Listed entries Block Start

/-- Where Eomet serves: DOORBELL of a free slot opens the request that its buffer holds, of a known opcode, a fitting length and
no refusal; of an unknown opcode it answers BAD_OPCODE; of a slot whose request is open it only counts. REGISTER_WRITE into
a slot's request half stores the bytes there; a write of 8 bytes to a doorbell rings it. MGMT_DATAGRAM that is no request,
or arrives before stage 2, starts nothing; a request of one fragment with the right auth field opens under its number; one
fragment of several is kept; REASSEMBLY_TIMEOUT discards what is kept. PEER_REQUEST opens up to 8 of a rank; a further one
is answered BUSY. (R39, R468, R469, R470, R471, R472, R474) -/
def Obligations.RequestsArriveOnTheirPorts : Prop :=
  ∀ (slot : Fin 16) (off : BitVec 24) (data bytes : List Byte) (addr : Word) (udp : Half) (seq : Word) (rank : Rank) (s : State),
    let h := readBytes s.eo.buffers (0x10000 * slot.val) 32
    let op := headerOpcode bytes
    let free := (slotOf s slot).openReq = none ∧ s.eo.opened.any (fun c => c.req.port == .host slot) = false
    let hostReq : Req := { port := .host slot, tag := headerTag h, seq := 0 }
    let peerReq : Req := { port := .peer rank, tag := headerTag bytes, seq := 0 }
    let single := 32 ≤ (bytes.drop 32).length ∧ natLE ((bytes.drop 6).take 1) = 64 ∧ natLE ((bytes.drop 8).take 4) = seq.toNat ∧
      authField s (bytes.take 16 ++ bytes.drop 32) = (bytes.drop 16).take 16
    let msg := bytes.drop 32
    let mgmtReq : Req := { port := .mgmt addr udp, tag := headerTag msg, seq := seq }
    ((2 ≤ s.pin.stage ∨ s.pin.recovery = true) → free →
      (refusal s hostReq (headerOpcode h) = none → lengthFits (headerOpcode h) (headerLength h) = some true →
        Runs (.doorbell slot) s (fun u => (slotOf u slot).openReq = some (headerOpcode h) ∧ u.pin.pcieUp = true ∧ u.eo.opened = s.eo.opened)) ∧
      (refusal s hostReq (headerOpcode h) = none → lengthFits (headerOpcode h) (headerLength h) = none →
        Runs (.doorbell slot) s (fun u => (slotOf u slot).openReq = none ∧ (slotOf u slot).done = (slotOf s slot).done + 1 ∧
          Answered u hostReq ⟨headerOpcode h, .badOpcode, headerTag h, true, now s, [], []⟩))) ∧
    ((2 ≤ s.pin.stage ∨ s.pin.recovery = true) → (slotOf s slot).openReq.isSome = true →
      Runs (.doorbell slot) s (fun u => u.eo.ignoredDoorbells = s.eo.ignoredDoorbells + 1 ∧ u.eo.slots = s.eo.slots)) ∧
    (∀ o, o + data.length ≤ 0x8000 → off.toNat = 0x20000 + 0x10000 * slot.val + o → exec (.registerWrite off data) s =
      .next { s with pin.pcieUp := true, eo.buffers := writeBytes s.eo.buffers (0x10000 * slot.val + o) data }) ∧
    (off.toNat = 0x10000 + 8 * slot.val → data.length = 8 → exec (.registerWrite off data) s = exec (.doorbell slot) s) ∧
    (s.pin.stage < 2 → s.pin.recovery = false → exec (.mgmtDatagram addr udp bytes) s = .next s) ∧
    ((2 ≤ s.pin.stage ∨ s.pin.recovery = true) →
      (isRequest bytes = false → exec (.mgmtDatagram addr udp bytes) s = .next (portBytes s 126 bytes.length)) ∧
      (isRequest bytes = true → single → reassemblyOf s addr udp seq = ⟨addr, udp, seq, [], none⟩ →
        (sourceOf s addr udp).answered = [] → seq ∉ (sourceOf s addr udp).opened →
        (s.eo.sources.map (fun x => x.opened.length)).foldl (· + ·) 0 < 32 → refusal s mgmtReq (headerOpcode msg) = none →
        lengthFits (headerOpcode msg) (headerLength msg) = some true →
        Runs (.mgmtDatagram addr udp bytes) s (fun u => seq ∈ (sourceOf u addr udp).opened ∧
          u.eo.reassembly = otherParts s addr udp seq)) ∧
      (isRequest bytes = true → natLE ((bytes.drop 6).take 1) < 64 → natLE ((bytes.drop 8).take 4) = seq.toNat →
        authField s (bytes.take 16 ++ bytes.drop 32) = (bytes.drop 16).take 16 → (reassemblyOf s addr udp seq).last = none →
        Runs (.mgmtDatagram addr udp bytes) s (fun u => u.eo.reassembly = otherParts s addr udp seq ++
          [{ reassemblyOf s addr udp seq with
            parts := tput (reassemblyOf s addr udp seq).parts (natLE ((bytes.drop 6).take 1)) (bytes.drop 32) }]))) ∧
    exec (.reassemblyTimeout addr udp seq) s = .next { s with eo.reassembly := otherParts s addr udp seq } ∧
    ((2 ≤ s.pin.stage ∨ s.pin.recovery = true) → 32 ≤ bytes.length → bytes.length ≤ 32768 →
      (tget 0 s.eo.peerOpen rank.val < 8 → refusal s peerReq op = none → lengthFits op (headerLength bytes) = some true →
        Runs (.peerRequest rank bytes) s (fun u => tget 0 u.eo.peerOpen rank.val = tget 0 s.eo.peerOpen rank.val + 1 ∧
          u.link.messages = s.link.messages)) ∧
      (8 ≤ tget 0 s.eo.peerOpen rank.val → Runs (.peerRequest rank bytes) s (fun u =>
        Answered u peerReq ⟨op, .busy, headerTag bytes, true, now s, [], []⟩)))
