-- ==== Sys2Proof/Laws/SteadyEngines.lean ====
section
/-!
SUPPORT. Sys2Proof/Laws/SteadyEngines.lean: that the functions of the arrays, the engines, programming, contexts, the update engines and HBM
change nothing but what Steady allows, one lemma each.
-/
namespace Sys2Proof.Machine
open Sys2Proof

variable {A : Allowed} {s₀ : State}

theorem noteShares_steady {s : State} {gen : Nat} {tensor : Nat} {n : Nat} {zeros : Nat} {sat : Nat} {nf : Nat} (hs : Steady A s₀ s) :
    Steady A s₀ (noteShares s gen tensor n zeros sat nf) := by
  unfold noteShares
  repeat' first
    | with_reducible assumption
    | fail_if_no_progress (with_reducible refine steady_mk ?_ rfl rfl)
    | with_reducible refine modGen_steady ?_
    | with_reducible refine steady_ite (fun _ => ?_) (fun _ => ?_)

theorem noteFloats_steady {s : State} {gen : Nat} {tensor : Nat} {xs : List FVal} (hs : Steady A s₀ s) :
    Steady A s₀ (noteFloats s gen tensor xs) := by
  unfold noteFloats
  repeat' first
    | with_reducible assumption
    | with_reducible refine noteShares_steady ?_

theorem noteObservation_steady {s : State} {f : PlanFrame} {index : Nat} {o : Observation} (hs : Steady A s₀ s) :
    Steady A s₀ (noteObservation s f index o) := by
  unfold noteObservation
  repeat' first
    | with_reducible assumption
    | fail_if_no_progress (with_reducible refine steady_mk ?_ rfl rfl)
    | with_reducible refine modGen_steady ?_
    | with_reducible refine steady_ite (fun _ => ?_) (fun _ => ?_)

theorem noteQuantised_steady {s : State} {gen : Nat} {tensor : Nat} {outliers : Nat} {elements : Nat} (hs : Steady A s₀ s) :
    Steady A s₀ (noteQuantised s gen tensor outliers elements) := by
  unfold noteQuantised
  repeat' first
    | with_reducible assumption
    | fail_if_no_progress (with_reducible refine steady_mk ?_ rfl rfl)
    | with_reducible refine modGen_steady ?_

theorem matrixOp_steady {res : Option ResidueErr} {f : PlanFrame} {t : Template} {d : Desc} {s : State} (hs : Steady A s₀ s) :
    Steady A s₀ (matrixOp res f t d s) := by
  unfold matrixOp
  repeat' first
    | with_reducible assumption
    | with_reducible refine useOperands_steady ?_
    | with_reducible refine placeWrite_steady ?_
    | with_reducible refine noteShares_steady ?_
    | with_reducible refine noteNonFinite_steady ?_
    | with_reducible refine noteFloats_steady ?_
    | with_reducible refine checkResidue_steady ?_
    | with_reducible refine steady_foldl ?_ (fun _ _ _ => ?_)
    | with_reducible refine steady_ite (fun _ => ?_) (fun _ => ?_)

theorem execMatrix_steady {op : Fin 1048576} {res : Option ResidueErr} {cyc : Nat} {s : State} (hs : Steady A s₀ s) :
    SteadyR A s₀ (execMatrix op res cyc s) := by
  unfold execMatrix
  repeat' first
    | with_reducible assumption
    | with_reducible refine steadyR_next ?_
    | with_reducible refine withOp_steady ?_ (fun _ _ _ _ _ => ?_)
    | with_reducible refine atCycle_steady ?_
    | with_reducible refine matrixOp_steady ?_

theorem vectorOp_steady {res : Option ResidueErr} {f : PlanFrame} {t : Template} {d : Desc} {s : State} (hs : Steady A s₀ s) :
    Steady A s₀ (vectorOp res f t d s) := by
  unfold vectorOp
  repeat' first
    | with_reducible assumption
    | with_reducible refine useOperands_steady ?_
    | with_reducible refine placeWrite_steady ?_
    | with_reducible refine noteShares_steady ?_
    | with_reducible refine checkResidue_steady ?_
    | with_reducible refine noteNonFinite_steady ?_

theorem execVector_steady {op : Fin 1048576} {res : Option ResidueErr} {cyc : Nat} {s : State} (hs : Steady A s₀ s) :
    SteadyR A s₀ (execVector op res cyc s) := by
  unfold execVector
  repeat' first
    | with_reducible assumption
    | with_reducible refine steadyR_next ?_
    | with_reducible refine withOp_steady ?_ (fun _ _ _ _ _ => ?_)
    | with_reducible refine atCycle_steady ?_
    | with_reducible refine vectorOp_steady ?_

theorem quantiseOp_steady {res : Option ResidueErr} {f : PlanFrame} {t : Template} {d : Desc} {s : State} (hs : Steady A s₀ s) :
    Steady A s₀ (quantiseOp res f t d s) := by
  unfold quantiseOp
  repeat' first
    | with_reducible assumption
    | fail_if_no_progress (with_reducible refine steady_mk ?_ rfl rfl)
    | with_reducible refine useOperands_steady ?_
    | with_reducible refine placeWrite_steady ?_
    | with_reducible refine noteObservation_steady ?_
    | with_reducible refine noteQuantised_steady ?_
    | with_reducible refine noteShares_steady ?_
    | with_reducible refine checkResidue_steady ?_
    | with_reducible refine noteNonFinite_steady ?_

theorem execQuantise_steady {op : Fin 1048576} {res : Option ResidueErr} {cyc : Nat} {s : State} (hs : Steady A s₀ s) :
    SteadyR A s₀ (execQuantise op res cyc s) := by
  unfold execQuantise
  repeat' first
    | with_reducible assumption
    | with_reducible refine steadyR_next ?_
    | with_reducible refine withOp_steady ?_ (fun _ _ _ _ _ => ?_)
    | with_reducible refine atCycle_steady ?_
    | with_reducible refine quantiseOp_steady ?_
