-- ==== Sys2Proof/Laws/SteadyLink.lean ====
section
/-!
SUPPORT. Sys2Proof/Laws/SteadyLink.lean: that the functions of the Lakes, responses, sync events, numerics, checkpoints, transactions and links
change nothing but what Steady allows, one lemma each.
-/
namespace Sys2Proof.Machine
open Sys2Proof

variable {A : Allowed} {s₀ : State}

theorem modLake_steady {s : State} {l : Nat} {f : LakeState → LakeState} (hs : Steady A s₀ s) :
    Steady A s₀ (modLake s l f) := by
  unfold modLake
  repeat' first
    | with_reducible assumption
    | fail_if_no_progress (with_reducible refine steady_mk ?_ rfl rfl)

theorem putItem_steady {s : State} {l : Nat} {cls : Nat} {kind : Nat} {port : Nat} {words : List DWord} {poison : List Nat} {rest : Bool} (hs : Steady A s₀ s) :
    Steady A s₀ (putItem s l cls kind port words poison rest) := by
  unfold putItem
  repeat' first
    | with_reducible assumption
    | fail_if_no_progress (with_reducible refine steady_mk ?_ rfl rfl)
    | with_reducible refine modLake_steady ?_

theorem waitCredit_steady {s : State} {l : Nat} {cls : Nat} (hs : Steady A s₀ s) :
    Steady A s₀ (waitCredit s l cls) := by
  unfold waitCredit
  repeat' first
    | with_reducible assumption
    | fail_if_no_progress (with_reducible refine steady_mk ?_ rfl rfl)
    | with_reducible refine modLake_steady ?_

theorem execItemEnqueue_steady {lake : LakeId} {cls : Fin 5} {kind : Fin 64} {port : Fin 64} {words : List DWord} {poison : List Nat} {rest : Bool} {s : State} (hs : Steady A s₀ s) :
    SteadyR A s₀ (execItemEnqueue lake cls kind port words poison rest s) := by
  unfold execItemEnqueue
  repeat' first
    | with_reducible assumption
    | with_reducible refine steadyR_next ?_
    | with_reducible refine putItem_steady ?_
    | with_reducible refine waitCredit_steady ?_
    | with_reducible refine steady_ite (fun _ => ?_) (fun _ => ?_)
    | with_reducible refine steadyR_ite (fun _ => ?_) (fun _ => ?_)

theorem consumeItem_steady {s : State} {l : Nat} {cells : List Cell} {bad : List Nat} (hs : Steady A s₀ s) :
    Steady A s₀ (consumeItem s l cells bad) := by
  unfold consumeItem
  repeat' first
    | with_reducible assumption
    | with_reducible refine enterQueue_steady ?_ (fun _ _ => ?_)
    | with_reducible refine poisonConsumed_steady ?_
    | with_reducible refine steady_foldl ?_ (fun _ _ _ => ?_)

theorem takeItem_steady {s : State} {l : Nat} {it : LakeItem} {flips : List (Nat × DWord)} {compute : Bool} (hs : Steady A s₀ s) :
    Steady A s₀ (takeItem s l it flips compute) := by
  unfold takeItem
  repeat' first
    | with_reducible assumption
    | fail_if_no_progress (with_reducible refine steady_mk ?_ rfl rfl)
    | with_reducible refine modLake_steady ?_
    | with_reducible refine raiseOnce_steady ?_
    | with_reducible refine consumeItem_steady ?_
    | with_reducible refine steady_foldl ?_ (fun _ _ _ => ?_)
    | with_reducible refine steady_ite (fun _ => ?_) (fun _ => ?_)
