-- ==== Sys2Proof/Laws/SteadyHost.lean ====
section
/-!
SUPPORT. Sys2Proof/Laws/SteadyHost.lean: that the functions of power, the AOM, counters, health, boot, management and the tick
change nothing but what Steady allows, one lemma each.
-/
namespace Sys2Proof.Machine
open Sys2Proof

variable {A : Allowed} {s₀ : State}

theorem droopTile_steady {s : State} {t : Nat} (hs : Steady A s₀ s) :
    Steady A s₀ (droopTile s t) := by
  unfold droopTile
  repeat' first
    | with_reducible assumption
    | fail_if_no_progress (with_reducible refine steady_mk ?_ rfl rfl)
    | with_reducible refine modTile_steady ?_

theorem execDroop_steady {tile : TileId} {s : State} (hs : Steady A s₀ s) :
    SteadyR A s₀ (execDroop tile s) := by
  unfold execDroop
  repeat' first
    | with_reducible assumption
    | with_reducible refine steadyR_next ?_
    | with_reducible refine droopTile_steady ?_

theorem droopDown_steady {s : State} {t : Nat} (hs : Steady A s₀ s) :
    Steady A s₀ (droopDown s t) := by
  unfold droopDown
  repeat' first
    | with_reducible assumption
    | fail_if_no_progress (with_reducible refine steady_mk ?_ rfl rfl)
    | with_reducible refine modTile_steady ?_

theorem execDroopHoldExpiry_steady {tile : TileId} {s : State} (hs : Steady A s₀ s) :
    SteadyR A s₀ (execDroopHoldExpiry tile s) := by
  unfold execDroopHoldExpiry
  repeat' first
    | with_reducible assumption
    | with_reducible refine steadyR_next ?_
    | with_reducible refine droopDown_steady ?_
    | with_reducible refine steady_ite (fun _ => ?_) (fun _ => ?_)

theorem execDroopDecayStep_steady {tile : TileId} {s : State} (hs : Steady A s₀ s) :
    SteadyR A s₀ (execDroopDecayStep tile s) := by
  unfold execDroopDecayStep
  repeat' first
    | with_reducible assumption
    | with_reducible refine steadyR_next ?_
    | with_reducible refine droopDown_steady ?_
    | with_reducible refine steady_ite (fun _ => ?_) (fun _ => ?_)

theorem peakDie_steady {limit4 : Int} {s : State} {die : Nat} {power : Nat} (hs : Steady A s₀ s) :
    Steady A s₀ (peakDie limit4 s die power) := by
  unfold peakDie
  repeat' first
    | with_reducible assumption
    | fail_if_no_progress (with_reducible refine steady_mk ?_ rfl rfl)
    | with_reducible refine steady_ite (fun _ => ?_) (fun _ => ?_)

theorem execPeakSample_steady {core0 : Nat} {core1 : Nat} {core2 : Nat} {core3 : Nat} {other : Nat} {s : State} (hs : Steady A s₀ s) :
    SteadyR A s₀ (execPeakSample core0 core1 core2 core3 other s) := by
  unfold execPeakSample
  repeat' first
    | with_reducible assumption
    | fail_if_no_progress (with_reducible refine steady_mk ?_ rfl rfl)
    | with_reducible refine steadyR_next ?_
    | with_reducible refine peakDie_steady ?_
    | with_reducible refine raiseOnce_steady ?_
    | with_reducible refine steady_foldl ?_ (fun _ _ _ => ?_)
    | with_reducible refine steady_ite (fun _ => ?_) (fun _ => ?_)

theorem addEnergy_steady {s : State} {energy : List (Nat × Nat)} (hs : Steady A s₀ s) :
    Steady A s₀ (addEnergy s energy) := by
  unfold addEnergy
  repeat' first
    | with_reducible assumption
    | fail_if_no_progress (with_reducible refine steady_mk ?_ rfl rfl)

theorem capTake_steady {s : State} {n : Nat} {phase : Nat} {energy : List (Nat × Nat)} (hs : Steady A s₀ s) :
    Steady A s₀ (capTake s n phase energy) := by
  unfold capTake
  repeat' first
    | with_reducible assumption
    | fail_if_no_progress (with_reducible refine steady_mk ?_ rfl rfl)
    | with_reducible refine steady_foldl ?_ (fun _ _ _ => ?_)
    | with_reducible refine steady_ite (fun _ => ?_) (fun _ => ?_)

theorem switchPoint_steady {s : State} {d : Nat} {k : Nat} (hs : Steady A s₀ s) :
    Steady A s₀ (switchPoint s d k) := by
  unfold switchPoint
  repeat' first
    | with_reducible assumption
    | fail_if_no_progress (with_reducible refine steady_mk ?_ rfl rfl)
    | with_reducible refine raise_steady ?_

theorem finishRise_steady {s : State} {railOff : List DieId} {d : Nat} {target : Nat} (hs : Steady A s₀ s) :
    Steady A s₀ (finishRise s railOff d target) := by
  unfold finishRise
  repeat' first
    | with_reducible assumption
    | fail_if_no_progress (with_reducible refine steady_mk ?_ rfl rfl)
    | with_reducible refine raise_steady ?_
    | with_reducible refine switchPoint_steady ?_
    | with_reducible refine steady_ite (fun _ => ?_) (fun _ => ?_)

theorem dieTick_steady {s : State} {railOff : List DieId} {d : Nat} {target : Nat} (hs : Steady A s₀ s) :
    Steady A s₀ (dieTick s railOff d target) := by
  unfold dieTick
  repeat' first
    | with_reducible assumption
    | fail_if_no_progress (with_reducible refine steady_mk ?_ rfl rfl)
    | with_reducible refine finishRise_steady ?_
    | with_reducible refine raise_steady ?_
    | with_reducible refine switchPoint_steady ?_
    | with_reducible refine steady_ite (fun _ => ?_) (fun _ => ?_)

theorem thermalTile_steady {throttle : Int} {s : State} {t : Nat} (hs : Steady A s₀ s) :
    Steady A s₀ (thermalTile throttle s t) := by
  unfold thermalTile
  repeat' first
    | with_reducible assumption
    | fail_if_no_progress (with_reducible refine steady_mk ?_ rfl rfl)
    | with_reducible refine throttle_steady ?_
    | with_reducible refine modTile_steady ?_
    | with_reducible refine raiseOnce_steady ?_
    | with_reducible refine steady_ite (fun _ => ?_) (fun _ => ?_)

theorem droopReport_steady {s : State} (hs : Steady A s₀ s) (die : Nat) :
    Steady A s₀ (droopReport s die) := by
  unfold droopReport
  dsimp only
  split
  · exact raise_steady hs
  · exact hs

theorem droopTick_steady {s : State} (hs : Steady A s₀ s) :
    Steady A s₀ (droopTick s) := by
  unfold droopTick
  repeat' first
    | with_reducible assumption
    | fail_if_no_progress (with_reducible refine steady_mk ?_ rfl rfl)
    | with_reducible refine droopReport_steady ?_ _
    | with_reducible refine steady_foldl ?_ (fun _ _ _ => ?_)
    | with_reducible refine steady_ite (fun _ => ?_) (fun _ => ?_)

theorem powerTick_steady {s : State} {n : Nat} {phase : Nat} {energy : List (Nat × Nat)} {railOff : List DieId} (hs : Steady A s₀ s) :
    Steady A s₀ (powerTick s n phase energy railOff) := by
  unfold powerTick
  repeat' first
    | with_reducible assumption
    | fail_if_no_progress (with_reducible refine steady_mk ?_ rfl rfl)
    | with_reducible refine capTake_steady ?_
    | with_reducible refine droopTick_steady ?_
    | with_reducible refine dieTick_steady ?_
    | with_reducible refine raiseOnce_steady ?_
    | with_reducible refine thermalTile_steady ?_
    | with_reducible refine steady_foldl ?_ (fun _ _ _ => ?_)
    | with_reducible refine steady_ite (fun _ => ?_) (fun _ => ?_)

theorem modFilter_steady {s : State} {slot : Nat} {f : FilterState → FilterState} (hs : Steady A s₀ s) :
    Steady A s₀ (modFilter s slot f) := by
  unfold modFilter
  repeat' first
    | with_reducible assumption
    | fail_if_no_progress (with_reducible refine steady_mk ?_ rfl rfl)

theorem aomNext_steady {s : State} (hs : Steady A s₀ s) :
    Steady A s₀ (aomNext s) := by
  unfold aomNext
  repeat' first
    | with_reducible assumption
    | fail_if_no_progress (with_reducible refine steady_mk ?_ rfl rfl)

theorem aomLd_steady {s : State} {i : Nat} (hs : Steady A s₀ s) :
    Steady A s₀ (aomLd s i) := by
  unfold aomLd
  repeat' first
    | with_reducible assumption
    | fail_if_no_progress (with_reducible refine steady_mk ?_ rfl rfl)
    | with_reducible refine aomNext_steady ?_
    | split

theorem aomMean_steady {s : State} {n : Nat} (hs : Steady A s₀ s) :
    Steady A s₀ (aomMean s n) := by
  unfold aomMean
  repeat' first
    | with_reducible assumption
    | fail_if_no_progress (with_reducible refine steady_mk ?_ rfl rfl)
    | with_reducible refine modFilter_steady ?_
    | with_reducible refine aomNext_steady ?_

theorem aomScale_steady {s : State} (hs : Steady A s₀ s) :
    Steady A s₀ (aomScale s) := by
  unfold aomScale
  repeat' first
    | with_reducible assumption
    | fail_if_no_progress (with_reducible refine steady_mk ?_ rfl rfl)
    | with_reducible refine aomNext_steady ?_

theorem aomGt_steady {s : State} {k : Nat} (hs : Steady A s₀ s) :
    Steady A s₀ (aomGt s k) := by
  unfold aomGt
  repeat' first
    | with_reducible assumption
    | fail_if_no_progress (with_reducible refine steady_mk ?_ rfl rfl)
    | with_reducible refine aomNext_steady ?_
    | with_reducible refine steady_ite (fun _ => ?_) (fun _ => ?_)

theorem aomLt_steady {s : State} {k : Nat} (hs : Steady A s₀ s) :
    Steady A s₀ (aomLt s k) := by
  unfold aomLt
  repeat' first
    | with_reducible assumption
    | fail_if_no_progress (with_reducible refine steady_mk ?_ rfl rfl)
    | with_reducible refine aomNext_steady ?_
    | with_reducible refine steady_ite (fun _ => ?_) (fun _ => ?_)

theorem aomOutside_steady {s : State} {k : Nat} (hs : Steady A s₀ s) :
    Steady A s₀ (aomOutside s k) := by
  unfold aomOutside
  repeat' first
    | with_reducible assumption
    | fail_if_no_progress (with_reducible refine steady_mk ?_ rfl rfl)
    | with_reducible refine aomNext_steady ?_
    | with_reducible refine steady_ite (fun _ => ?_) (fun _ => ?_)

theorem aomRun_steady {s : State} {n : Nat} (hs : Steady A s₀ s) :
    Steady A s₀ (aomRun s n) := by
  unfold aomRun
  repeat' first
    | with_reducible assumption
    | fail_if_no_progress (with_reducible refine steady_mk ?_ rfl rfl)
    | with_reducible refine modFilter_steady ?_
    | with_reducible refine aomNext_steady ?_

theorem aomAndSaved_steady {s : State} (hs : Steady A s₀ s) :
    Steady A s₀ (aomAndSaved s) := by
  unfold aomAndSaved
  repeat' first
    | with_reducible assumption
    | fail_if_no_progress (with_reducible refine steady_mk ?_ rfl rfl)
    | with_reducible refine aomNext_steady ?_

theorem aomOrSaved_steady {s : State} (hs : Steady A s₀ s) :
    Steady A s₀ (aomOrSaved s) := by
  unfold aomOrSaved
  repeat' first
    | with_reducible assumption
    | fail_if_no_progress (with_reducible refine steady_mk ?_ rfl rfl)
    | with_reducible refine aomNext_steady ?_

Listed entries Block End

Work required: Would you restate exactly the lines of the material above, from its opening line through the line with "no refusal; of", and output only those?

The answer:
/-- Where Eomet serves: DOORBELL of a free slot opens the request that its buffer holds, of a known opcode, a fitting length and
no refusal; of an unknown opcode it answers BAD_OPCODE; of a slot whose request is open it only counts. REGISTER_WRITE into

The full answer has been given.